BEGIN DATA LISTING
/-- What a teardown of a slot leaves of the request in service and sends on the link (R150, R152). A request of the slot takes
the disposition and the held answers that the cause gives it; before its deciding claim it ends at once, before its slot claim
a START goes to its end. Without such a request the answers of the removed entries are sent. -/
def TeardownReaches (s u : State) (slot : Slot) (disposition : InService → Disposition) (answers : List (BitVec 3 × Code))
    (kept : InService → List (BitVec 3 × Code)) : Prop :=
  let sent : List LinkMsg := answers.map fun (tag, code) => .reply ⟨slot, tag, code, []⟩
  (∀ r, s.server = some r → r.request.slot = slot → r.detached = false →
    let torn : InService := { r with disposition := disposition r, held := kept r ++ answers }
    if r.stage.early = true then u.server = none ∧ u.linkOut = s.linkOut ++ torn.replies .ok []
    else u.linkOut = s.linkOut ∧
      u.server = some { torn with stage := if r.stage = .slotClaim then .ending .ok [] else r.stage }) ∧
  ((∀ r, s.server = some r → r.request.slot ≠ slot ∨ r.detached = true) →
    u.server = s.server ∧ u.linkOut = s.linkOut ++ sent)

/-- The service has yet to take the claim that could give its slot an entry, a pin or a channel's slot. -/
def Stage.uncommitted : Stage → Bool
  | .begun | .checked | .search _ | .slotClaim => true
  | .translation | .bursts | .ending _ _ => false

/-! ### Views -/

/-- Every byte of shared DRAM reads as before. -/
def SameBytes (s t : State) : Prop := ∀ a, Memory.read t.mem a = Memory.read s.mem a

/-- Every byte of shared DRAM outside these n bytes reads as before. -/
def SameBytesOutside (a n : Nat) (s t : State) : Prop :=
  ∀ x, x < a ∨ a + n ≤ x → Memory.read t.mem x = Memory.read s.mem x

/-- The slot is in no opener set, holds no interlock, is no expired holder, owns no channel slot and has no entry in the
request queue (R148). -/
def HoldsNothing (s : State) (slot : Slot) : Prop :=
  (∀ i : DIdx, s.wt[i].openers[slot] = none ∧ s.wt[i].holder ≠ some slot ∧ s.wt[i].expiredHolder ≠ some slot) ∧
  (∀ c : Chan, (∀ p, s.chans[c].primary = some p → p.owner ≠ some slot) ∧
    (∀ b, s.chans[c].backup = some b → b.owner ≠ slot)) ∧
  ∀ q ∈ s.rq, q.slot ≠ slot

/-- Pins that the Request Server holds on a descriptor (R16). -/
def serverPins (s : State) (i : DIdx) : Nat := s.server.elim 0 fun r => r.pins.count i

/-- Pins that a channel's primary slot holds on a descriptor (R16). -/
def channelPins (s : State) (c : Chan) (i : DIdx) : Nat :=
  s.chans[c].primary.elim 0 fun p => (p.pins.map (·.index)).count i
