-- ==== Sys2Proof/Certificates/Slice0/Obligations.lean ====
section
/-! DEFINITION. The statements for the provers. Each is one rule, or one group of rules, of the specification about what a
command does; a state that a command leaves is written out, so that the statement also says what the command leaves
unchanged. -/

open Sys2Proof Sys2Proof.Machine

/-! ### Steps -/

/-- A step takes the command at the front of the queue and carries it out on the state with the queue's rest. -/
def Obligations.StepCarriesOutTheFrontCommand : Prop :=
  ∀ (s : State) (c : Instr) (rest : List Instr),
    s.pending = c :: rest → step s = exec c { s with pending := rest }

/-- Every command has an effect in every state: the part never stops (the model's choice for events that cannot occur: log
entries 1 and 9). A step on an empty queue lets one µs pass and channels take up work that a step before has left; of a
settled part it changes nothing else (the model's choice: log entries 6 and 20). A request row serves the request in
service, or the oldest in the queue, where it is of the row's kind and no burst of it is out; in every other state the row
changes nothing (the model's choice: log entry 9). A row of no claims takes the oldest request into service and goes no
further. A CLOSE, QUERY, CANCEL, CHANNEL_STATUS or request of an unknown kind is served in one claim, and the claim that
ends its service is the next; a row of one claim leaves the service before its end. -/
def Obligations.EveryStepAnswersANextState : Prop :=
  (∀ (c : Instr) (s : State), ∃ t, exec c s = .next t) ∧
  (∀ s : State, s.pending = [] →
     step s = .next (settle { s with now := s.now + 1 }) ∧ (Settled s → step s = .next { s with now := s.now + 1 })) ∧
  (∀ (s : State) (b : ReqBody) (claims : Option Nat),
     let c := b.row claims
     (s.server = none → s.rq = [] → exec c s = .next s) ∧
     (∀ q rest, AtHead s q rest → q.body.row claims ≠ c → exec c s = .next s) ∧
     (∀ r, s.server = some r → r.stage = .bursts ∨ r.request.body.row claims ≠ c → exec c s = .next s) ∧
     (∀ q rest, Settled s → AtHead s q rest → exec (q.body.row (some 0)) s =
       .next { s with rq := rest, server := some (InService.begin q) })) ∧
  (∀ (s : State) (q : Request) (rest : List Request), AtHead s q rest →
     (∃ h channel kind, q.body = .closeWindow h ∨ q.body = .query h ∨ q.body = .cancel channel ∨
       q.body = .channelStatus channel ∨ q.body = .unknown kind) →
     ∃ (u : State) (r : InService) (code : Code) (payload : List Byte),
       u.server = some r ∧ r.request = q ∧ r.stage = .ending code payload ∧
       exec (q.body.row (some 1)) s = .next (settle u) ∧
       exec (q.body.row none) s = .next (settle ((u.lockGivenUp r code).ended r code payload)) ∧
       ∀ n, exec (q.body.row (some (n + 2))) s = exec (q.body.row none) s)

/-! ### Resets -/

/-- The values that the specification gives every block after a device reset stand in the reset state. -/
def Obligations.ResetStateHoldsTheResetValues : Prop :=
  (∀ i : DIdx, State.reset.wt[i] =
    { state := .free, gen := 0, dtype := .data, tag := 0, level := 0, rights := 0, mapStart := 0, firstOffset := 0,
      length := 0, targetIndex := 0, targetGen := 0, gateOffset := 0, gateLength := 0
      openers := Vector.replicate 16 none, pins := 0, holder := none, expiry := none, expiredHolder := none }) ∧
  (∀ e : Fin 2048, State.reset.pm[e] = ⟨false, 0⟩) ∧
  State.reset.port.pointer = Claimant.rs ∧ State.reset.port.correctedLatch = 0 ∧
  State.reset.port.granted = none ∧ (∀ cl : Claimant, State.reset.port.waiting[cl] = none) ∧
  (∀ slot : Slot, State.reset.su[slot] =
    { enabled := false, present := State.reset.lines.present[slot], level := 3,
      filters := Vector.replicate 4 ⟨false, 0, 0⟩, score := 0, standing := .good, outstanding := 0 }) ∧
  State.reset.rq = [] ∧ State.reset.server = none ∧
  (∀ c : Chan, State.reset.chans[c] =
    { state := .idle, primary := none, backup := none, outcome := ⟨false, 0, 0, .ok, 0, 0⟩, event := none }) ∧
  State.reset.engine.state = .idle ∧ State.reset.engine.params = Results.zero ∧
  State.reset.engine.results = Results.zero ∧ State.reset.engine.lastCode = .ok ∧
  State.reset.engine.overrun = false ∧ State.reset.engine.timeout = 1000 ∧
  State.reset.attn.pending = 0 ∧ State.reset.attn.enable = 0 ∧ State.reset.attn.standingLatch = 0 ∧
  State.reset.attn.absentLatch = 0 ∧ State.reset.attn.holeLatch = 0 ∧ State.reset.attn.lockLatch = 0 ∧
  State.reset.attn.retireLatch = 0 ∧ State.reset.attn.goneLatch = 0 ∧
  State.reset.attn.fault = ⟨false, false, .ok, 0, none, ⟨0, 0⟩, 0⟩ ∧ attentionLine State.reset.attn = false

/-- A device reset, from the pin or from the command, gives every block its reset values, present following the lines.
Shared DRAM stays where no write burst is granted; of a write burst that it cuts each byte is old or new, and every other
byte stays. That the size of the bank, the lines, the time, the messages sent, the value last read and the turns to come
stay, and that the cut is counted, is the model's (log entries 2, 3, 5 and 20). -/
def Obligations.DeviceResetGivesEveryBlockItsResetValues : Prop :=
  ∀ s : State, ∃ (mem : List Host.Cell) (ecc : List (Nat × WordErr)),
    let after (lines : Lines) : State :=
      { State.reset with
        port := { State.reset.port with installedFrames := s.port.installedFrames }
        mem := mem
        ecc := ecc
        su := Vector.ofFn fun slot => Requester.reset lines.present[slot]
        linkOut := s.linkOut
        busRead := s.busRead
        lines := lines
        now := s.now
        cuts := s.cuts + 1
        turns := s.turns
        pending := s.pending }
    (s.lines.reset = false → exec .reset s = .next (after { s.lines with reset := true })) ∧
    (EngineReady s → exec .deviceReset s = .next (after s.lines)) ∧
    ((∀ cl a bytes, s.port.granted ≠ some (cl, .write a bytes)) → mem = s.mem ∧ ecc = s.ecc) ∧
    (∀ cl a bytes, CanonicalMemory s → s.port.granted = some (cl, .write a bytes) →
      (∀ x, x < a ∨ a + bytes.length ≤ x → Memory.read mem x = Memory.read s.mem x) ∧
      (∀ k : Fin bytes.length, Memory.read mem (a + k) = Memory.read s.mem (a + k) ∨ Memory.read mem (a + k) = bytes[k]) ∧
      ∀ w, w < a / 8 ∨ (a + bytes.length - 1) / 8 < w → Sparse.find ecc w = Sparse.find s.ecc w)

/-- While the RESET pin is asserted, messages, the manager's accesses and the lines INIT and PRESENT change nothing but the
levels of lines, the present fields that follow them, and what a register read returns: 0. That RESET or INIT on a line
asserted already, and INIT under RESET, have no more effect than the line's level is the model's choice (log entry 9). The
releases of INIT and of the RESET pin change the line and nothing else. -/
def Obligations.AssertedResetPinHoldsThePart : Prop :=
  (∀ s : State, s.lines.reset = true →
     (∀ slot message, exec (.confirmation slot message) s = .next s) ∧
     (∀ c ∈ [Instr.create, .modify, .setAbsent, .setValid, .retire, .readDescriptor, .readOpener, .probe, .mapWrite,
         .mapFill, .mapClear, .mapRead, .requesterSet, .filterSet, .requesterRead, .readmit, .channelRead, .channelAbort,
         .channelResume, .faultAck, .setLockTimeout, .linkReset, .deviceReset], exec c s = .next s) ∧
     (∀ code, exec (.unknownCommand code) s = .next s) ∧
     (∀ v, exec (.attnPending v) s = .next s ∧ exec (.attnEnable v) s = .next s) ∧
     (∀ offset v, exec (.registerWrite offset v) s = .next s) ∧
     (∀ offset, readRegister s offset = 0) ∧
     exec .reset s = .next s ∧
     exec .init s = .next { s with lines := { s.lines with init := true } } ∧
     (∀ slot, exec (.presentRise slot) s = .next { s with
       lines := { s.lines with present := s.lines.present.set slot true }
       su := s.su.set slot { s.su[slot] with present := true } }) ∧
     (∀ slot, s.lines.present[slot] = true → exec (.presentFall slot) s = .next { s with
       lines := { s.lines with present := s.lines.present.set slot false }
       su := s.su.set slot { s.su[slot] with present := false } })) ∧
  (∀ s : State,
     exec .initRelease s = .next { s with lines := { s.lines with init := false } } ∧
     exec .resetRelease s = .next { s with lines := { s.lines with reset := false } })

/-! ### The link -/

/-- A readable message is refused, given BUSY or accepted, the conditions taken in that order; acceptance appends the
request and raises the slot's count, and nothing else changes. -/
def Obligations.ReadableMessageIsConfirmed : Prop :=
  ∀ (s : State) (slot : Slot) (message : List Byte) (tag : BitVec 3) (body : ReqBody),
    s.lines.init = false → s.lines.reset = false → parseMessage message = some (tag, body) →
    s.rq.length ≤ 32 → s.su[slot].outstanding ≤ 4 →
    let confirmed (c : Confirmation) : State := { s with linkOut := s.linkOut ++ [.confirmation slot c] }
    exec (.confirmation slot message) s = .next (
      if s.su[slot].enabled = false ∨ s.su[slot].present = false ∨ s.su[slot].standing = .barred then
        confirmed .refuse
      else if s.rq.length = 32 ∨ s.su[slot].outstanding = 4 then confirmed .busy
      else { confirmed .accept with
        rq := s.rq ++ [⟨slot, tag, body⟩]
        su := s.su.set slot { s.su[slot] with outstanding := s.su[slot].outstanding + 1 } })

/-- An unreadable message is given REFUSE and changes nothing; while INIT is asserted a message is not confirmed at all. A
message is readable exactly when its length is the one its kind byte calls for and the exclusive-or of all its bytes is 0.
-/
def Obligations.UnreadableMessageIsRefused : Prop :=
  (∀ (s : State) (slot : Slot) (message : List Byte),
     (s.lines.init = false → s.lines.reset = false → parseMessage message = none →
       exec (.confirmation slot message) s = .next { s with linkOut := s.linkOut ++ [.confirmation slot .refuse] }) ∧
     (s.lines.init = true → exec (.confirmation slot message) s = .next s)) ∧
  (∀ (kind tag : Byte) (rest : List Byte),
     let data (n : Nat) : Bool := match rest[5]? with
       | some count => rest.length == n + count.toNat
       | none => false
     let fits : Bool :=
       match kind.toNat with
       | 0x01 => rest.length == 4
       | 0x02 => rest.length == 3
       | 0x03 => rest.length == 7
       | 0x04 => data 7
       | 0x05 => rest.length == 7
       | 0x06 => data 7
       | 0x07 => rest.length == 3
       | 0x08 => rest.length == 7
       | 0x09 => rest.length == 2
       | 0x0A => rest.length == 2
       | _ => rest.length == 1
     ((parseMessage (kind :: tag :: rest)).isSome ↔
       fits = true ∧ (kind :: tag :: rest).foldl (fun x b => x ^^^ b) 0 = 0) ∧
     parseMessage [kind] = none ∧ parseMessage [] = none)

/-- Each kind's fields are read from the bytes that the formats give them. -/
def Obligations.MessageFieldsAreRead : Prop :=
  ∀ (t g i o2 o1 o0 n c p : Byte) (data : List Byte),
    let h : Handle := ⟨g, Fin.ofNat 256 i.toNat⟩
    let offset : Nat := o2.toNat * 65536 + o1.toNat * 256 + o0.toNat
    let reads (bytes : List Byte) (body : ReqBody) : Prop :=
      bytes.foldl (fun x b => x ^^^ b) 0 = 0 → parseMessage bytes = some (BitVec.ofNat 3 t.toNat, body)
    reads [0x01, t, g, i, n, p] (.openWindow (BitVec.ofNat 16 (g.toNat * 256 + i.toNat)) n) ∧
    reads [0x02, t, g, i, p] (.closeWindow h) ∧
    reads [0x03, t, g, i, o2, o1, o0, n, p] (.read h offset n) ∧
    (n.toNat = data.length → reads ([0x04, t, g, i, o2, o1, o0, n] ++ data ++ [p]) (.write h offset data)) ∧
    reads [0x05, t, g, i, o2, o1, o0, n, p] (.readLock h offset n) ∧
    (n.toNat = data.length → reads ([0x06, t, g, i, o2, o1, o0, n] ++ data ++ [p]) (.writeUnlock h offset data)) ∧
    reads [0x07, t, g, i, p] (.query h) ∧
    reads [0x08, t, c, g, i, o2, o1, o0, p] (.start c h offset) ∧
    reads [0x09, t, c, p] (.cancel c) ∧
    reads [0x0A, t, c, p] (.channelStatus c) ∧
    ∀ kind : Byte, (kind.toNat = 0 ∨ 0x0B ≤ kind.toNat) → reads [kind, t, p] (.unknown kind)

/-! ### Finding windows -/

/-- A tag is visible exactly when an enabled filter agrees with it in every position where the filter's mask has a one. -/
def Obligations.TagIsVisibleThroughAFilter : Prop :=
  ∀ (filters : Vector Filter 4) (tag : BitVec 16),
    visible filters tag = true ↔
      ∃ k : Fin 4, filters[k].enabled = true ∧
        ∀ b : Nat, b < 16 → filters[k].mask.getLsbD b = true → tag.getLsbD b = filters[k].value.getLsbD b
END DATA LISTING
> **WHAT YOU SHOULD DO**
Using the records above, write out exactly the lines between the one holding "else if s.rq.length" and the one holding "confirmed at all. A", inclusive; leave everything else out.

> **OUTPUT FOR THIS EXERCISE**
      else if s.rq.length = 32 ∨ s.su[slot].outstanding = 4 then confirmed .busy
      else { confirmed .accept with
        rq := s.rq ++ [⟨slot, tag, body⟩]
        su := s.su.set slot { s.su[slot] with outstanding := s.su[slot].outstanding + 1 } })

/-- An unreadable message is given REFUSE and changes nothing; while INIT is asserted a message is not confirmed at all. A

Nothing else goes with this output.